Lo smantellamento dell’Organizzazione mondiale della sanità — ma anche la completa delegittimazione della Corte penale internazionale — sono questioni che già adesso fanno fibrillare il centrodestra e lo si è visto anche nel Consiglio regionale della Lombardia la scorsa settimana, con una mozione leghista che voleva impegnare la Regione contro l’Oms, mozione poi mitigata dopo le proteste degli azzurri («siamo un po’ stanchi delle sparate della Lega», si era sfogato il coordinatore regionale Alessandro Sorte).

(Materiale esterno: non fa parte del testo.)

-- ==== Sys2Proof/Machine/Recorder.lean ====
section
/-! DEFINITION. The event recorder of a block instance (R559 to R571), the closing of core queues (R279), and the low-level
changes of a unit's service that events call for. -/

namespace Sys2Proof.Machine

/-- The BLOCK_ID of a unit of the common registers (R15). -/
def blockId (eu : Nat) : Nat := eu / 65536 * 2 ^ 32 + eu % 65536 * 65536 + 1

/-- Bring PENDING, ANY and LEVEL of EVT_STATUS in line with the pending classes (Table 17-7). -/
def Dev.showPend (d : Dev) (eu : Nat) : Dev :=
  let p (c : Nat) := sget d.evtPend 0 (eu * 32 + c)
  let bits := (List.range 31).foldl (fun a i => putBit a i (decide (p (i + 1) ≠ 0))) 0
  let lvl := (List.range 32).foldl (fun a c => if p c = 0 then a else max a ((p c - 1) / 2)) 0
  ((d.setF F.EVT_STATUS_PENDING eu bits).setB F.EVT_STATUS_ANY eu (decide (bits ≠ 0))).setF F.EVT_STATUS_LEVEL eu lvl

/-- Set the pending state of a class: 0 not pending, else 1 + 2 * level + ESC. -/
def Dev.setPend (d : Dev) (eu c v : Nat) : Dev :=
  ({ d with evtPend := sset d.evtPend 0 (eu * 32 + c) v }).showPend eu

/-- The ALERT sideband message of an event of level 4 or 5 (R566, Table 9-2): one that follows another of its block within 2 µs is
sent with that one (assumption 110). The in-band interrupt comes with every occurrence (Table 20-5). -/
def Dev.alert (d : Dev) (eu lvl : Nat) : Dev :=
  let t := sget d.alertAt 0 eu
  let d : Dev := if t ≠ 0 && decide (d.now + 1 < t + 2000) then d
    else { (d.emit (.sideband 0x11 (eu % 65536 + eu / 65536 * 65536 + lvl * 16777216))) with alertAt := sset d.alertAt 0 eu (d.now + 1) }
  if d.i3c.ibi && d.i3c.addr.isSome then d.emit (.ibi [BitVec.ofNat 8 (0xA0 + lvl)]) else d

/-- The bits of DETAIL that a class of a block uses (R562, Table 17-4). -/
def detailOf (blk c detail : Nat) : Nat :=
  if blk = bCOR then (if [1, 3, 4, 5, 10, 12].contains c then detail % 0x200000 else 0)
  else if blk = bCLU then (if c = 11 || c = 12 then detail % 0x20000 else detail % 256)
  else if blk = 3 then detail % 8
  else if blk = 4 || blk = 18 then detail % 256
  else if blk = bPWR then (if c ≤ 2 then detail % 256 else 0)
  else if blk = bHBM then detail % 32
  else if blk = 7 then detail % 16
  else 0

/-- Write the next history entry (R561, Table 17-10). -/
def Dev.history (d : Dev) (eu c lvl : Nat) (esc skink rep : Bool) (detail : Nat) : Dev :=
  let n := sget d.evtCount 0 eu
  let i := n % 8
  let w := n * 2 ^ 56 + c * 2 ^ 48 + lvl * 2 ^ 45 + b2n esc * 2 ^ 44 + b2n skink * 2 ^ 43 + b2n rep * 2 ^ 42 + 2 ^ 40 +
    detailOf (eu / 65536) c detail
  let d := { d with evtCount := sset d.evtCount 0 eu ((n + 1) % 256) }
  ((d.setR R.EVT_HIST0 eu (BitVec.ofNat 64 (d.ntAt (eu / 65536) (eu % 65536))) i).setR R.EVT_HIST1 eu (BitVec.ofNat 64 w) i).setF
    F.EVT_STATUS_NEWEST eu i

/-- What R559 makes of an occurrence: whether it is raised, at which level, and whether escalated. -/
def Dev.verdict (d : Dev) (eu c base : Nat) (skink : Bool) : Bool × Nat × Bool :=
  let p := sget d.evtPend 0 (eu * 32 + c)
  if skink || p = 0 then (true, base, false)
  else if (p - 1) % 2 = 1 then (false, min 5 (base + 1), false)
  else (true, min 5 (base + 1), true)

/-- Send the event message of the entry just written, with SEQ n (R563). -/
def Dev.sendEvt (d : Dev) (eu n : Nat) : Dev :=
  { d with evq := d.evq ++ [⟨eu, n, 1, (d.getR R.EVT_HIST0 eu (n % 8)).toNat, (d.getR R.EVT_HIST1 eu (n % 8)).toNat⟩] }

/-- DETAIL of an FLD or THM occurrence whose subject is the field (Table 17-4). -/
def detField : Nat := 48

/-- Record an occurrence: history, pending state, REPEATS, the event message and the alert (R559 to R567). -/
def Dev.record (d : Dev) (eu c base detail : Nat) (skink : Bool := false) : Dev :=
  let (ok, lvl, esc) := d.verdict eu c base skink
  let n := sget d.evtCount 0 eu
  let d := d.history eu c lvl esc skink (!ok) detail
  if !ok then d.addSat F.EVT_STATUS_REPEATS eu 1
  else
    let d := if skink then d else d.setPend eu c (1 + 2 * lvl + b2n esc)
    let d := if bitOf (d.fld F.EVT_ENABLE_DELIVER eu) (c - 1) then d.sendEvt eu n else d
    if lvl ≥ 4 then d.alert eu lvl else d

/-! Power domains (R474, Table 13-13). -/

/-- Show a domain in PCH_DOM_STATE (Table 13-13). -/
def Dev.showDom (d : Dev) (n : Nat) : Dev :=
  let x := d.dom n
  let v := min 4 x.level + 8 * b2n (x.entering.isSome || x.exiting)
  d.setR R.PCH_DOM_STATE 0 (BitVec.ofNat 64 (putBits (d.getR R.PCH_DOM_STATE 0 (n / 16)).toNat (n % 16 * 4) 4 v)) (n / 16)

/-- Change a domain and show it. -/
def Dev.setDom (d : Dev) (n : Nat) (f : DomS → DomS) : Dev := (d.modDom n f).showDom n

/-! Core queues (R272, R278, R279). -/

/-- The 64 B entries that n bytes take (R278). -/
def entriesOf (n : Nat) : Nat := (n + 63) / 64

/-- A credit message (R272): KIND 1 to the sender, with the queue's GEN and FREED. -/
def Dev.creditTo (d : Dev) (u site core chan gen freed : Nat) : Dev :=
  let aux := 3 * 4194304 + 65536 + gen % 256 * 256
  let p := mkPkt 4 (u / 256) (u % 256) site core (d.injEpoch (u / 256) = 1) aux 0 false
    [BitVec.ofNat 8 (freed % 256), BitVec.ofNat 8 (freed / 256 % 256), 0]
  d.reply (u / 256) 4 { p with chan := BitVec.ofNat 8 chan }

/-- GEN of queue q. -/
def Dev.qGen (d : Dev) (u q : Nat) : Nat := bitsOf (d.fld F.COR_QGEN_GEN u) (q * 8) 8

/-- Count a message's entries as FREED and return its credit (R272), when its channel has an entry. -/
def Dev.freeCredit (d : Dev) (u q site core chan n : Nat) : Dev :=
  let hit (e : CredEnt) := e.q == q && e.site == site && e.core == core && e.chan == chan
  match (d.core u).creds.find? hit with
  | none => d
  | some e =>
    let fr := (e.freed + n) % 65536
    let d := d.modCore u fun x => { x with creds := x.creds.map fun y => if hit y then { y with freed := fr } else y }
    d.creditTo u site core chan (d.qGen u q) fr

/-- Close queue q of a core: it empties, and credit returns for each message it held (R279). -/
def Dev.closeQ (d : Dev) (u q : Nat) : Dev :=
  let ms := (d.core u).qs.filter fun m => m.q == q
  let d := d.modCore u fun x => { x with qs := x.qs.filter fun m => m.q != q, qhead := x.qhead.set q 0 }
  let d := d.each ms fun d m => d.freeCredit u q m.site m.core m.chan (entriesOf m.body.length)
  d.setFbit F.COR_QCTRL_OPEN u q false

/-- Close every queue of a core. -/
def Dev.closeAllQ (d : Dev) (u : Nat) : Dev := d.each (List.range 8) fun d q => d.closeQ u q

/-- Put a core into STATE 0 HALTED, 3 STOPPED or 4 RETIRED: its queues close (R279). -/
def Dev.coreOff (d : Dev) (u st : Nat) : Dev := (d.setF F.COR_STATUS_STATE u st).closeAllQ u

/-- The logical cluster of a physical site in Newt's map. -/
def Dev.logicalOf (d : Dev) (site : Nat) : Option Nat := (List.range 240).find? fun l => d.newtSite l == some site

/-- The logical core of a core site in the core map (R573). -/
def Dev.lcoreOf (d : Dev) (u : Nat) : Option Nat :=
  (List.range 32).find? fun n => d.coreMap (u / 256) n == some (u % 256)

/-- Newt takes up a swap (R577, R578): it asks for a window, after the pre-copy where a live cluster swap has one. -/
def Dev.nwtAsk (d : Dev) (r : SwapReq) : Dev :=
  if d.nwt.reqs.contains r then d
  else
    let d := { d with nwt := { d.nwt with reqs := d.nwt.reqs ++ [r] } }
    if d.fld F.NWT_STATUS_STATE 0 = 0 then d.setF F.NWT_STATUS_STATE 0 2 else d

/-- Newt replaces a core in the next window, when the core serves as a logical core (R577). -/
def Dev.askCore (d : Dev) (u : Nat) : Dev :=
  match d.logicalOf (u / 256), d.lcoreOf u with
  | some l, some c => d.nwtAsk ⟨false, l, c, false⟩
  | _, _ => d

/-- Newt replaces a cluster, when the site serves a logical cluster (R577). -/
def Dev.askCluster (d : Dev) (site : Nat) : Dev :=
  match d.logicalOf site with
  | some l => d.nwtAsk ⟨true, l, 0, false⟩
  | none => d

/-- Isolate a core (Table 17-3): STATE RETIRED, queues closed, replaced by Newt (R79). -/
def Dev.retireCore (d : Dev) (u : Nat) : Dev :=
  if d.coreState u = 4 then d
  else
    let d := (d.coreOff u 4).modCore u fun x => { CoreS.init with creds := x.creds }
    let d := { d with boot := { d.boot with coreBad := sset d.boot.coreBad 0 u 2 } }
    d.askCore u

/-- The HBM stacks and faces that a site serves. -/
def facesAt (site : Nat) : List (Nat × Nat) :=
  ((List.range 16).flatMap fun h => [(h, 0), (h, 1)]).filter fun x => hbmFace x.1 x.2 == site

/-- Isolate a router port: flits that reach it are discarded (Table 17-3). -/
def Dev.isolatePort (d : Dev) (site port : Nat) : Dev :=
  d.modRtr site fun r => if r.deadPorts.contains port then r else { r with deadPorts := port :: r.deadPorts }

/-- Take a Hallway DOWN (R33). -/
def Dev.hallwayDown (d : Dev) (f h : Nat) : Dev := d.setF F.FLD_HW_STATUS_STATE f 3 h

/-- Fail an HBM stack (R315): its region is unmapped, HBM raises HBM_STACK_FAIL. -/
def Dev.stackFail (d : Dev) (h : Nat) : Dev :=
  if d.fld F.HBM_STATUS_STATE h = 4 then d else (d.setF F.HBM_STATUS_STATE h 4).record (evU bHBM h) 4 2 0

/-- The physical channel of a logical channel, or of the spare at index 31 (Table 8-6): the map byte. -/
def Dev.hbmMap (d : Dev) (h l : Nat) : Nat := bitsOf (d.getR R.HBM_CHMAP h (l / 8)).toNat (l % 8 * 8) 8

/-- Write a byte of HBM_CHMAP. -/
def Dev.setHbmMap (d : Dev) (h l v : Nat) : Dev :=
  d.setR R.HBM_CHMAP h (BitVec.ofNat 64 (putBits (d.getR R.HBM_CHMAP h (l / 8)).toNat (l % 8 * 8) 8 v)) (l / 8)

/-- Whether a spare channel is left. -/
def Dev.hbmSpare (d : Dev) (h : Nat) : Bool := d.hbmMap h 31 ≥ 128 && !d.flag F.HBM_STATUS_SPARE_USED h

/-- A channel of a stack fails (R315): it moves to the spare at SHARE 7, or without a spare the stack fails. -/
def Dev.channelFail (d : Dev) (h ch : Nat) : Dev :=
  let d := d.modHbm h fun x => if x.badCh.contains ch then x else { x with badCh := ch :: x.badCh }
  match (List.range 31).find? fun l => d.hbmMap h l == 128 + ch with
  | none => d
  | some l =>
    if d.hbmSpare h && !d.flag F.HBM_SPARE_CTRL_BUSY h then
      (((d.setF F.HBM_SPARE_CTRL_LCH h l).setF F.HBM_SPARE_CTRL_SHARE h 7).setF F.HBM_SPARE_CTRL_BUSY h 1).modHbm h
        fun x => { x with move := some l }
    else d.stackFail h

/-- Show that a face of an HBM stack went out (R323): HBM raises HBM_FACE_OUT when it was not out. Escalated, it takes the
channel in DETAIL, or the stack, out as well (R558, Table 17-3). -/
def Dev.faceOut (d : Dev) (h face : Nat) : Dev :=
  let f := if face = 0 then F.HBM_STATUS_FACE_OUT0 else F.HBM_STATUS_FACE_OUT1
  if d.flag f h then d
  else
    let (ok, lvl, esc) := d.verdict (evU bHBM h) 6 1 false
    let d := (d.setF f h 1).record (evU bHBM h) 6 1 0
    if ok && esc then (if lvl = 2 then d.channelFail h 0 else d.stackFail h) else d

/-- The compute domain of a site goes dark because of a fault: its cores lose their state, its faces go out (R323). -/
def Dev.darken (d : Dev) (site : Nat) : Dev :=
  let d := d.each (List.range 36) fun d c =>
    let u := cu site c
    if d.coreState u = 4 then d else (d.setF F.COR_STATUS_STATE u 0).modCore u fun _ => CoreS.init
  let d := d.setDom site fun _ => DomS.off
  let d := if d.fld F.FLD_LDO_STATE (fieldOf site) (localIx site) = 4 then d
    else (d.setF F.FLD_LDO_STATE (fieldOf site) 0 (localIx site)).setF F.FLD_LDO_VOUT (fieldOf site) 0 (localIx site)
  d.each (facesAt site) fun d x => d.faceOut x.1 x.2

/-- Isolate a cluster (Table 17-3, level 2 or 3): its site leaves service and Newt replaces it. While a swap already runs
for it the swap continues (R570). -/
def Dev.isolateCluster (d : Dev) (site : Nat) : Dev :=
  if d.boot.siteBad.contains site then d
  else
    let d := d.askCluster site
    ({ d with boot := { d.boot with siteBad := site :: d.boot.siteBad } }).darken site

/-- A Cellar channel fails (R330). -/
def Dev.celFail (d : Dev) (c : Nat) : Dev := d.setF F.CEL_STATUS_STATE c 4

/-- Show the active modules in instance 0 (Table 9-29). -/
def Dev.showModules (d : Dev) : Dev :=
  d.setF F.UCI_STATUS_MODULES 0 ((List.range 4).filter fun m => d.flag F.UCI_STATUS_IN_SILL m).length

/-- A UCIe module is removed from Sill (R336). -/
def Dev.moduleOut (d : Dev) (m : Nat) : Dev := (d.setF F.UCI_STATUS_IN_SILL m 0).showModules

/-! Demands (R474 to R482). -/

/-- Whether a domain is off because of a fault, so that no demand wakes it. -/
def Dev.domOut (d : Dev) (n : Nat) : Bool :=
  if n < 256 then d.siteOut n else if n < 272 then d.fieldLost (n - 256) else d.pwr.lost.contains n

/-- A demand to leave a state (R479, R481, R490): during an entry it waits for the end of the entry; a compute domain
whose LDO is off waits for the admission of its power-up (R442); else the exit starts. `src` says that a wake source is
the cause (R487). -/
def Dev.demand (d : Dev) (n : Nat) (src : Bool) : Dev :=
  let x := d.dom n
  if d.domOut n || d.pstate = 4 then d
  else if x.entering.isSome then d.setDom n fun x => { x with demand := true, source := x.source || src, pre := false }
  else if x.level = 0 then d
  else if n < 256 && x.level ≥ 3 && !x.exiting then
    d.setDom n fun x => { x with demand := true, source := x.source || src, pre := false }
  else d.setDom n fun x => { x with exiting := true, source := x.source || src, pre := false }

/-- Demands on several domains, by a wake source of Table 13-4. -/
def Dev.demands (d : Dev) (ns : List Nat) : Dev := d.each ns fun d n => d.demand n true

/-- Whether a domain serves no access: below D0 or on its way there, and not off because of a fault (R481, R482). -/
def Dev.rests (d : Dev) (n : Nat) : Bool := ((d.dom n).level ≠ 0 || (d.dom n).entering.isSome) && !d.domOut n

/-- Whether the wake of a compute domain carries a deadline (R198, R442, R463). -/
def Dev.hasDeadline (d : Dev) (n : Nat) : Bool := (d.dom n).deadline.isSome

/-! The activity ramp limiter (R463). -/

/-- Start the ramps that wait in a field while its window has room, those with a deadline first, at most n. A deadline is spent by
the ramp. -/
def Dev.rampGo (d : Dev) (f : Nat) : Nat → Dev
  | 0 => d
  | n + 1 =>
    let mine := d.pwr.rampWait.filter fun x => fieldOf x.1 == f
    match (mine.filter fun x => x.2) ++ mine.filter fun x => !x.2 with
    | [] => d
    | x :: _ =>
      if sget d.pwr.rampIn 0 f ≥ 4 then d
      else
        let d := d.modPwr fun p => { p with rampWait := p.rampWait.erase x, rampIn := sset p.rampIn 0 f (sget p.rampIn 0 f + 1) }
        let d := d.modClu x.1 fun c => { c with macAt := some d.now }
        (d.setDom x.1 fun y => { y with deadline := none }).rampGo f n

/-- Whether a word takes cube k-steps or dot groups. -/
def isMac : WordBody → Bool
  | .cube .. => true
  | .dot .. => true
  | _ => false

/-- Whether a cluster is quiet: no core is in a CUBE or DOT word, and none took a step in the last 64 cycles of the allocated clock
(R463). -/
def Dev.quiet (d : Dev) (site : Nat) : Bool :=
  ((List.range 36).all fun c => !(d.core (cu site c)).cd.any fun w => w.started && isMac w.body) &&
  match (d.clu site).macAt with
  | none => true
  | some t => d.now ≥ t + 64000 / (1200 + 25 * d.fld F.CLU_PWR_FREQ site)

/-- Whether a cluster waits for the window of its field to ramp (R463). -/
def Dev.rampHeld (d : Dev) (site : Nat) : Bool := d.pwr.rampWait.any fun x => x.1 == site

/-- A core of a cluster takes steps now. -/
def Dev.macTook (d : Dev) (u : Nat) (b : WordBody) : Dev :=
  if isMac b then d.modClu (u / 256) fun c => { c with macAt := some d.now } else d

/-- A quiet cluster asks for a ramp: it starts at once or waits for the window (R463). -/
def Dev.rampAsk (d : Dev) (site : Nat) : Dev :=
  if !d.quiet site || d.rampHeld site then d
  else
    let d := if sget d.pwr.rampIn 0 (fieldOf site) ≥ 4 then d.addSat F.CLU_PWR_RAMP_WAITS site 1 else d
    (d.modPwr fun p => { p with rampWait := p.rampWait ++ [(site, d.hasDeadline site)] }).rampGo (fieldOf site) 1

end Sys2Proof.Machine
end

Giorni fa invece al Parlamento europeo esponenti del Ppe, assieme a socialisti, Greens e rossoverdi di The Left, si sono appellati alla Commissione chiedendo: le prese di posizione pubbliche di Elon Musk per l’estrema destra tedesca e contro i giudici rappresentano un «rischio sistemico » per il pluralismo e i processi elettorali? E poi, che strumenti si stanno utilizzando per valutare l’algoritmo di X e i suoi sistemi di raccomandazione?
Tutto questo nel mentre, invece, Lega e Fratelli d’Italia competono per accreditarsi con il mondo trumpiano e dello stesso Musk.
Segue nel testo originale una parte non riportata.